What reinforcement learning actually is

This is the opening lesson of Track 17 (Reinforcement Learning Foundations). The track teaches the math-rigorous foundations of reinforcement learning, the family of techniques behind systems that learn by trial and reward, from AlphaGo to robotic locomotion to the RLHF step inside modern large language models. This first lesson does not teach a technique; it gives you the map: what RL is and is not, the agent-environment-reward loop the whole track is built on, the things that make RL harder than the supervised learning you may have met, and the single tension every method in the rest of the track is, underneath, a precise answer to. The source curriculum is David Silver’s UCL Reinforcement Learning course (CC BY-NC 4.0), freely available and cited per lesson as further study.

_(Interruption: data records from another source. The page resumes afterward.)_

/-- The walks in progress still serve their requests, but their results are not stored (R209). -/
def State.spoilWalks (s : State) (p : Nat) : State :=
  { s with clusters := s.clusters.map (fun e =>
      (e.1, if s.clusterIn p e.1 then { e.2 with walks := e.2.walks.map (fun x => { x with keep := false }) } else e.2)) }

/-- Remove the named entries of every CTU of the partition, in its TLB, its pointer cache, and what serves one thread alone. -/
def State.invalidate (s : State) (p : Nat) (w : Word) : State :=
  { s with clusters := s.clusters.map (fun e =>
      (e.1, if s.clusterIn p e.1 then { e.2 with tlb := e.2.tlb.filter (fun t => !t.named w), ptrs := e.2.ptrs.filter (fun t => !t.named w),
                                                 spares := e.2.spares.filter (fun t => !t.leaf.named w) } else e.2)) }

/-- TLBINV (R209). -/
def execTlbinv (p : Nat) (w : Word) (s : State) : Result :=
  .next (if bf w 59 58 = 0 ∨ bf w 59 58 = 3 then s.command 0x113 (some p) w (fun s => (s, 2))
    else if s.tlbBusy p w then
      (if s.commands.any (fun q => q.reg == 0x113 && q.part == some p && q.word == w) then s.spoilWalks p else s)
    else s.command 0x113 (some p) w (fun s => (s.invalidate p w, 0)))

/-! ### QCFG (R366, R411) -/

/-- The effect of QCFG. -/
def State.configureQueue (s : State) (p : Nat) (w : Word) : State × Word :=
  let q := bf w 9 0
  let cap := bf w 30 10
  let h := (s.part p).queues.getD q HwQueue.reset
  let old := h.capacity * 2 ^ 32
  if 2 ^ 20 < cap then (s, BitVec.ofNat 64 (2 + old))
  else if cap < h.entries.length then (s, BitVec.ofNat 64 (3 + old))
  else (s.modPart p (fun y => { y with queues := y.queues.put q { h with capacity := cap } }), BitVec.ofNat 64 old)

/-- QCFG. -/
def execQcfg (p : Nat) (w : Word) (s : State) : Result := .next (s.command 0x11B (some p) w (fun s => s.configureQueue p w))

/-! ### RCB admission (R342, R343) -/

/-- The fields of an RCB at level 0, or under its parent's effective ones. -/
def rcbOf (ws : List Word) (parent : Option Rcb) : Rcb :=
  let g := fun (i : Nat) => ws.getD i 0
  let own := fun (i : Nat) => parent.isNone || bit (g 0) (8 + i)
  let up := parent.getD ⟨0, 0, 0, 0, 0, 0, 0, 0, 0, 0, [], [], false⟩
  { level := bf (g 0) 2 0
    prio := if own 3 then bf (g 0) 7 4 else up.prio
    sigmode := if own 7 then bf (g 0) 17 16 else up.sigmode
    parent := g 1
    bhmask := if own 0 then g 2 else up.bhmask
    cores := if own 1 then bf (g 3) 31 0 else up.cores
    share := if own 2 then bf (g 3) 39 32 else up.share
    keyns := if own 5 then bf (g 3) 63 48 else up.keyns
    hcore := if own 4 then bf (g 4) 18 4 else up.hcore
    hmb := if own 4 then bf (g 4) 21 20 else up.hmb
    tbase := if own 6 then (List.range 8).map (fun n => g (8 + 2 * n)) else up.tbase
    tlim := if own 6 then (List.range 8).map (fun n => g (9 + 2 * n)) else up.tlim
    withdrawn := false }

/-- The check of admission, with the admitted parent: the RCB, or the CODE of the refusal. -/
def Part.checkRcb (p : Part) (ga : Word) (ws : List Word) (parent : Option Rcb) : Except Nat Rcb :=
  if bf (ws.getD 0 0) 2 0 = 0 then
    let r := rcbOf ws none
    if !sameRcb ga p.root then .error 4 else if r.sigmode = 3 then .error 7 else .ok r
  else match parent with
    | none => .error 8
    | some up =>
      let r := rcbOf ws (some up)
      if up.withdrawn then .error 8
      else if r.level ≠ up.level + 1 then .error 4
      else if r.bhmask &&& ~~~up.bhmask ≠ 0 then .error 5
      else if up.cores < r.cores ∨ up.share < r.share then .error 6
      else if r.sigmode = 3 then .error 7
      else .ok r

/-- Replace or add an admitted RCB. -/
def Part.addRcb (p : Part) (ga : Word) (r : Rcb) : Part := { p with rcbs := p.rcbs.filter (fun e => !sameRcb e.1 ga) ++ [(ga, r)] }

/-- Admit the RCB at a GA: the state and the CODE. A GA that names no readable block of HBM4E is an invalid field. -/
def State.admitRcb (s : State) (p : Nat) (ga : Word) : State × Nat :=
  if gaClass ga ≠ 1 ∨ !s.isOwnPkg (gaPkg ga) then (s, 2)
  else match s.physical (some p) ga 0 with
    | none => (s, 2)
    | some pa =>
      if s.coreAbsent (homeOf pa) ∨ s.isPoisoned pa 256 then (s, 2)
      else match (s.part p).checkRcb ga (s.readWords pa 32) (s.rcbNamed p (s.readWord (pa + 8))) with
        | .error c => (s.carafeAccess pa, c)
        | .ok r => ((s.carafeAccess pa).modPart p (fun y => y.addRcb ga r), 0)

/-- RCB_ADMIT (R343): bit 0 of the word is 0. -/
def execRcbAdmit (p : Nat) (w : Word) (s : State) : Result :=
  .next (if bit w 0 then s
    else s.command 0x11C (some p) w (fun s =>
      if bf w 7 0 ≠ 0 then (s, 2)
      else
        let r := s.admitRcb p w
        (r.1, BitVec.ofNat 64 r.2)))

/-- RCB_WITHDRAW (R411): bit 0 of the word is 1. -/
def execRcbWithdraw (p : Nat) (w : Word) (s : State) : Result :=
  let ga := keepf w 63 8
  .next (if bit w 0 = false then s
    else s.command 0x11C (some p) w (fun s =>
      if bf w 7 1 ≠ 0 ∨ !s.isOwnPkg (gaPkg ga) ∨ (s.part p).admitted ga = false then (s, 2)
      else (s.modPart p (fun y => { y with rcbs := y.rcbs.map (fun e => if sameRcb e.1 ga then (e.1, { e.2 with withdrawn := true }) else e) }), 0)))

/-! ### PREEMPT and RESUME (R411, R421, R427) -/

/-- A begun pre-emption of the partition shares a virtual bulkhead with a mask (R411). -/
def State.regionBusy (s : State) (p : Nat) (mask : BitVec 64) : Bool :=
  s.commands.any (fun q => match q.region with
    | some vs => vs.any (fun v => bit mask v)
        && (q.part == some p || (q.part.isNone && bf q.word 9 4 == p))
    | none => false)

/-- The core a command came from lies in the region. -/
def State.issuedInside (s : State) (p : Nat) (q : Option PendingCmd) (vs : List Nat) : Bool :=
  match q with
  | some c => ((s.part p).regionCores vs).contains c.core
  | none => false

/-- A region begins to halt for a command; one for no thread is entered in the list of commands. -/
def State.begin_ (s : State) (q : Option PendingCmd) (reg : Nat) (subject : Option Nat) (w : Word) (p : Nat) (vs : List Nat) : State :=
  let s1 := s.haltRegion p vs
  match q with
  | some c => { s1 with commands := s1.commands.map (fun x => if x = c then { x with region := some vs } else x) }
  | none => { s1 with commands := s1.commands ++ [⟨reg, subject, w, selfCoord, 0, 16, some vs⟩] }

The lesson places RL beside supervised and unsupervised learning as a third paradigm, draws the agent-environment-reward loop, names the three things that make RL its own discipline (no oracle action, delayed reward, distribution shift from the changing policy), introduces the exploration-versus-exploitation dilemma with a three-arm bandit walkthrough that makes both extremes visibly fail, and tours real systems built on RL, closing with a clean named cross-reference to Track 5’s rlhf-and-dpo lesson for the LLM-alignment side.

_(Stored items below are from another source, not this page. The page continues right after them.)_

-- ==== Sys2Proof/Machine/Memory.lean ====
section
/-! DEFINITION. The HBM4E channels: accesses, rows and refresh (12_engines R340, R341), scrubbing and row sparing
(16_package R441-R443). Times are cycles of the memory core. -/

namespace Sys2Proof.Machine

/-- Banks of a channel. -/
def bankNumbers : List Nat := List.range 16

/-! ### Accesses (R340) -/

/-- A bank takes an access: nothing is in service and no refresh blocks it. -/
def HbmBank.free (b : HbmBank) : Bool := b.serving.isNone && b.refreshEnd.isNone

/-- The oldest waiting access whose bank is free and which no earlier access of its source core precedes: its place and itself. -/
def nextAccess (h : Channel) : List Access → (seen : List CoreId) → (i : Nat) → Option (Nat × Access)
  | [], _, _ => none
  | a :: rest, seen, i =>
    if !seen.contains a.core && (h.bank (hbmBank a.addr)).free then some (i, a) else nextAccess h rest (a.core :: seen) (i + 1)

/-- The latency by the bank's state. -/
def HbmBank.latency (b : HbmBank) (row : Nat) : Nat :=
  match b.row with
  | some r => if r = row then 40 else 80
  | none => 64

/-- The cycle of MA1 of a waiting access of a thread; any other is at the port. -/
def State.accessTime (s : State) (a : Access) : Nat :=
  match a.for_ with
  | .thread k _ _ => (match (s.slot a.core k).wait with | .channel _ at_ _ => at_ | _ => 0)
  | _ => 0

/-- The partition that an access is for (16_package R443). -/
def State.accessPart (s : State) (a : Access) : Option Nat :=
  match a.for_ with
  | .thread k _ _ => s.partOf a.core k
  | .packet m => m.part
  | .engine id => (match s.engine.find id with | some cmd => cmd.enginePart | none => none)
  | .walk cl _ _ => s.partOf (clusterCore cl 0) 8

/-- A row that has had no access for 512 cc closes, and its bank's debt is repaid with back-to-back REFpb (R340, R341). -/
def HbmBank.closeIdle (b : HbmBank) (now : Nat) : HbmBank :=
  if b.row.isSome = true ∧ b.free = true ∧ b.lastEnd + 512 ≤ now then
    { b with row := none, repay := b.debt, refreshEnd := if b.debt = 0 then none else some (now + 192) }
  else b

/-- Every idle row of a channel closes. -/
def State.closeRows (s : State) (mc : CoreId) : State :=
  if (s.channel mc).drain = none then
    s.modChannel mc (fun h => { h with banks := h.banks.map (fun b => (b.1, b.2.closeIdle (s.core mc).cycle)) })
  else s

/-- CHANNEL_ACCESS (R340): at most one access starts in a cycle, and none during a drain. -/
def execChannelAccess (mc : Nat) (s0 : State) : Result :=
  let s := s0.closeRows mc
  let h := s.channel mc
  .next (if h.drain.isSome ∨ h.began = some (s.core mc).cycle then s
    else match nextAccess h h.waiting [] 0 with
      | none => s
      | some (i, a) =>
        let now := max (s.core mc).cycle (s.accessTime a)
        let row := hbmRow a.addr
        let s1 := s.modChannel mc (fun h => { h.modBank (hbmBank a.addr) (fun b =>
            { b with serving := some (a, now + b.latency row), row := some row }) with
              waiting := h.waiting.eraseIdx i, began := some (s.core mc).cycle })
        s1.noteRow (s.accessPart a) a.addr)

/-- The access of an MCRD or MCWR is performed: a write lands, and the thread that still waits receives its value and retires. -/
def State.completeAccess (s : State) (c : CoreId) (k gen addr : Nat) (data : Option Word) : State :=
  let s1 := s.modSlot c k (fun t => t.subOut gen)
  let s2 := match data with | some v => s1.performWrite addr (bytesOf v.toNat 8) | none => s1
  let t := s2.slot c k
  match t.wait with
  | .channel d at_ r =>
    if t.accepts gen then
      (match data with
       | some _ => s2.retire c k r
       | none =>
         if s2.isPoisoned addr 8 then s2.contain c k (poisonFault (s.gaOf (s.partOf c k) addr))
         else (s2.deliver false c k (.mcrd d at_) ((s2.readWord addr).setWidth 256) 0).retire c k r)
    else s2
  | _ => s2

/-- What an access serves still waits for it. -/
def State.wantsAccess (s : State) (a : Access) : Bool :=
  match a.for_ with
  | .thread _ _ _ => true
  | .packet m => s.net.contains m
  | .engine id => (s.engine.find id).isSome
  | .walk cl cls va => (s.cluster cl).walks.any (fun w =>
      w.cls == cls && w.va == va && 2 ^ 48 + (w.table + walkIndex w.level w.va * 8) == a.addr)

/-- CHANNEL_ACCESS_COMPLETE (R340): the access of a thread is performed. Any other is performed by the step that it serves, which gives its bank free;
one that serves nothing any more gives it free here. -/
def execChannelAccessComplete (mc bank : Nat) (s : State) : Result :=
  .next (match ((s.channel mc).bank bank).serving with
    | some (a, due) =>
      if due ≤ (s.core mc).cycle then
        (match a.for_ with
         | .thread k gen data => (s.endAccess a).completeAccess a.core k gen a.addr data
         | _ => if s.wantsAccess a then s else s.endAccess a)
      else s
    | none => s)

/-! ### Rows and refresh (R340, R341) -/

/-- ROW_CLOSE (R340, R341): 512 cc after the last access; a debt is repaid with back-to-back REFpb. -/
def execRowClose (mc bank : Nat) (s : State) : Result :=
  let now := (s.core mc).cycle
  let b := (s.channel mc).bank bank
  .next (if b.row.isSome = true ∧ b.free = true ∧ b.lastEnd + 512 ≤ now ∧ (s.channel mc).drain = none then
      s.modChannel mc (fun h => h.modBank bank (fun b => b.closeIdle now))
    else s)

/-- An access waits for a bank. -/
def Channel.awaited (h : Channel) (b : Nat) : Bool := h.waiting.any (fun a => hbmBank a.addr == b) || (h.bank b).serving.isSome

/-- A drain is forced: no further REFpb of a repayment is issued (R341). -/
def Channel.forceDrain (h : Channel) (n : Nat) : Channel :=
  bankNumbers.foldl (fun h b => h.modBank b (fun y => { y with repay := 0 })) { h with drain := some n }

/-- The refresh slot of bank k (R341), once in its cycle, CYCLE ≡ 240 + 390k (mod 6,240). A slot that falls during a drain counts as served. -/
def State.refreshSlot (s : State) (mc k : Nat) : State :=
  let now := (s.core mc).cycle
  let h := s.channel mc
  let b := h.bank k
  if 16 ≤ k ∨ now % 6240 ≠ 240 + 390 * k ∨ h.drain.isSome = true ∨ h.slotAt = some now then s
  else
    let s1 := s.modChannel mc (fun h => { h with slotAt := some now })
    if b.row = none ∧ h.awaited k = false then
      s1.modChannel mc (fun h => h.modBank k (fun b => { b with refreshEnd := some ((b.refreshEnd.getD now) + 192) }))
    else if b.debt = 8 then s1.modChannel mc (fun h => h.forceDrain 9)
    else s1.modChannel mc (fun h => h.modBank k (fun b => { b with debt := b.debt + 1 }))

/-- REFRESH_SLOT (R341). -/
def execRefreshSlot (mc k : Nat) (s : State) : Result := .next (s.refreshSlot mc k)

/-- The refresh slot that falls in this cycle of a memory core, if any. -/
def State.slotOfCycle (s : State) (c : CoreId) : State :=
  let n := (s.core c).cycle % 6240
  if isMemoryCore c ∧ 240 ≤ n ∧ (n - 240) % 390 = 0 then (s.closeRows c).refreshSlot c ((n - 240) / 390) else s

/-- REFRESH_DRAIN (R341): the access in service and every REFpb issued are over; every row closes and the first REFab runs. -/
def execRefreshDrain (mc : Nat) (s : State) : Result :=
  let h := s.channel mc
  .next (if h.drain.isSome = true ∧ h.refab = none ∧ bankNumbers.all (fun b => (h.bank b).free) = true then
      s.modChannel mc (fun h =>
        { bankNumbers.foldl (fun h b => h.modBank b (fun y => { y with row := none })) h with refab := some ((s.core mc).cycle + 448) })
    else s)

/-- A REFab ends: every debt falls by 1, and the next one issues or the drain is over. -/
def Channel.endRefab (h : Channel) (end_ : Nat) : Channel :=
  let h1 := bankNumbers.foldl (fun h b => h.modBank b (fun y => { y with debt := y.debt - 1 })) h
  match h.drain with
  | some n => if n ≤ 1 then { h1 with drain := none, refab := none } else { h1 with drain := some (n - 1), refab := some (end_ + 448) }
  | none => { h1 with refab := none }

/-- A REFpb ends: a repayment lowers the debt and issues the next. -/
def HbmBank.endRefpb (b : HbmBank) (end_ : Nat) : HbmBank :=
  if b.repay = 0 then { b with refreshEnd := none }
  else { b with repay := b.repay - 1, debt := b.debt - 1, refreshEnd := if b.repay = 1 then none else some (end_ + 192) }

/-- REFRESH_COMPLETE (R341). -/
def execRefreshComplete (mc bank : Nat) (s : State) : Result :=
  let now := (s.core mc).cycle
  let h := s.channel mc
  .next (match h.refab with
    | some e => if e ≤ now then s.modChannel mc (fun h => h.endRefab e) else s
    | none =>
      match (h.bank bank).refreshEnd with
      | some e => if e ≤ now then s.modChannel mc (fun h => h.modBank bank (fun b => b.endRefpb e)) else s
      | none => s)

/-! ### Scrubbing (16_package R441, R442) -/

/-- An error found by a scrubber: 1 corrected, counted in one field of RASCNT; 2 uncorrectable, written back as poison and counted. -/
def State.scrubbed (s : State) (a n err lo : Nat) : State :=
  match err with
  | 0 => s
  | 1 => s.countRas lo
  | _ => ((s.putPoison a (s.readBytes a n)).countRas 48)

/-- SCRATCHPAD_SCRUB (R441): word number w of a scratchpad. -/
def execScratchpadScrub (c w err : Nat) (s : State) : Result :=
  .next (if isCore c = true ∧ 8 * w < scratchSize c ∧ (s.core c).bankDown (8 * w) 8 = false then s.scrubbed (scratchAddr c (8 * w)) 8 err 0 else s)

/-- The physical byte of 32-byte unit u of a channel. -/
def unitAddr (mc : CoreId) (u : Nat) : Nat := 2 ^ 48 + (dieOf mc - 24) * 2 ^ 45 + u / 8 * 2 ^ 13 + colOf mc * 256 + u % 8 * 32

/-- Bank and row of unit u of a channel. -/
def unitBank (u : Nat) : Nat := u / 32 % 16
def unitRow (u : Nat) : Nat := u / 512

/-- A unit in error counts towards the sparing of its row (R443): an uncorrectable one at once, the fourth corrected one of the row in this pass. -/
def HbmBank.note (b : HbmBank) (u err : Nat) : HbmBank :=
  let fixed := if err = 1 ∧ b.fixed.contains u = false then b.fixed ++ [u] else b.fixed
  let due := decide (2 ≤ err ∨ (err = 1 ∧ 4 ≤ (fixed.filter (fun v => unitRow v == unitRow u)).length))
  { b with fixed := fixed, sparing := if due && !b.sparing.contains (unitRow u) then b.sparing ++ [unitRow u] else b.sparing }

/-- A patrol pass of a channel begins with unit 0 (log 45, DESIGN CHOICE). -/
def Channel.newPass (h : Channel) (u : Nat) : Channel :=
  if u = 0 then { h with banks := h.banks.map (fun e => (e.1, { e.2 with fixed := [] })) } else h

/-- The byte of 64-bit word u of the capacity memory whose home is a gateway core (01_machine R28). -/
def capacityAddr (gc : CoreId) (u : Nat) : Nat := 2 ^ 49 + (dieOf gc - 16) * 2 ^ 46 + u / 32 * 2 ^ 12 + colOf gc * 256 + u % 32 * 8

/-- PATROL_SCRUB (R442): a 32-byte unit of HBM4E is visited; or, named by a gateway core, a 64-bit word of its capacity memory is read, whose code
has the same poison rule (R454; log 45). -/
def execPatrolScrub (mc u err : Nat) (s : State) : Result :=
  .next (if isMemoryCore mc = true ∧ u < 2 ^ 35 ∧ capacityOk 1 (unitAddr mc u % 2 ^ 45) = true then
      let s1 := s.modChannel mc (fun h => h.newPass u)
      (if err = 0 then s1 else s1.modChannel mc (fun h => h.modBank (unitBank u) (fun b => b.note u err))).scrubbed (unitAddr mc u) 32 err 16
    else if isGateway mc = true ∧ u < 2 ^ 39 ∧ capacityOk 2 (capacityAddr mc u % 2 ^ 46) = true then s.scrubbed (capacityAddr mc u) 8 err 16
    else s)

/-! ### Row sparing (R443) -/

/-- The physical GA of a row, in the layout of R26. -/
def rowGa (mc : CoreId) (bank row : Nat) : Word :=
  BitVec.ofNat 64 (0x1FFF * 2 ^ 48 + (dieOf mc - 24) * 2 ^ 45 + (row * 64 + bank * 4) * 2 ^ 13 + colOf mc * 256)

/-- Units of a row that could not be corrected go into the spare as poison. -/
def State.poisonUnits (s : State) (mc : CoreId) (bank row : Nat) (lost : List Nat) : State :=
  { s with poison := (rowWords mc bank row).zipIdx.foldl (fun p e => if lost.contains (e.2 / 4) then setPoison p e.1 8 else p) s.poison }

/-- The row has no good spare left: it is retired, and the root handler of the partition of the last request to it is told. -/
def State.retireRow (s : State) (mc : CoreId) (bank row : Nat) : State :=
  let s1 := (s.poisonRow mc bank row).modChannel mc (fun h => h.modBank bank (fun b => { b with spares := 0, retired := row :: b.retired }))
  let s2 := s1.journalEntry 0xF06 (rowGa mc bank row) 0 0
  match (s.channel mc).rowParts.find (row * 16 + bank) with
  | some p => s2.sendRecord mc (Who.root p 0) ⟨0x55, bank, 0, rowGa mc bank row⟩ 0 false
  | none => s2

/-- ROW_SPARE (R443): a row that an error has made due. `bad` are the spare rows that fail during the copy, `lost` the units that could not be
corrected. -/
def execRowSpare (mc bank row : Nat) (bad lost : List Nat) (s : State) : Result :=
  let b := (s.channel mc).bank bank
  .next (if isMemoryCore mc = false ∨ 16 ≤ bank ∨ b.sparing.contains row = false then s
    else
      let s1 := s.modChannel mc (fun h => h.modBank bank (fun b => { b with sparing := b.sparing.filter (fun r => r != row) }))
      if b.retired.contains row then s1
      else if b.spares ≤ bad.length then s1.retireRow mc bank row
      else
      let left := b.spares - bad.length - 1
      ((s1.poisonUnits mc bank row lost).modChannel mc (fun h => h.modBank bank (fun b =>
        { b with spares := left, spared := (row, 7 - left) :: b.spared }))).journalEntry 0xF05 (rowGa mc bank row) 0 0)

end Sys2Proof.Machine
end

This is lesson 1 of 10, the entry point of the track. There is no previous lesson here; the prerequisite is comfort with basic probability and expectation (Track 9 material is sufficient). The next lesson, Markov Decision Processes, turns this lesson’s informal loop into a formal MDP, which the rest of the track relies on. Lesson 10 closes the arc with a bridge to modern RL, including RLHF.

Prerequisites: none beyond comfort with basic probability and expectation; Track 9 (Statistics & Probability for AI) is the natural foundation, particularly its random-variables and expected-value material. Some exposure to machine learning vocabulary (training, test data, models, gradient descent) helps but is not required for this opener.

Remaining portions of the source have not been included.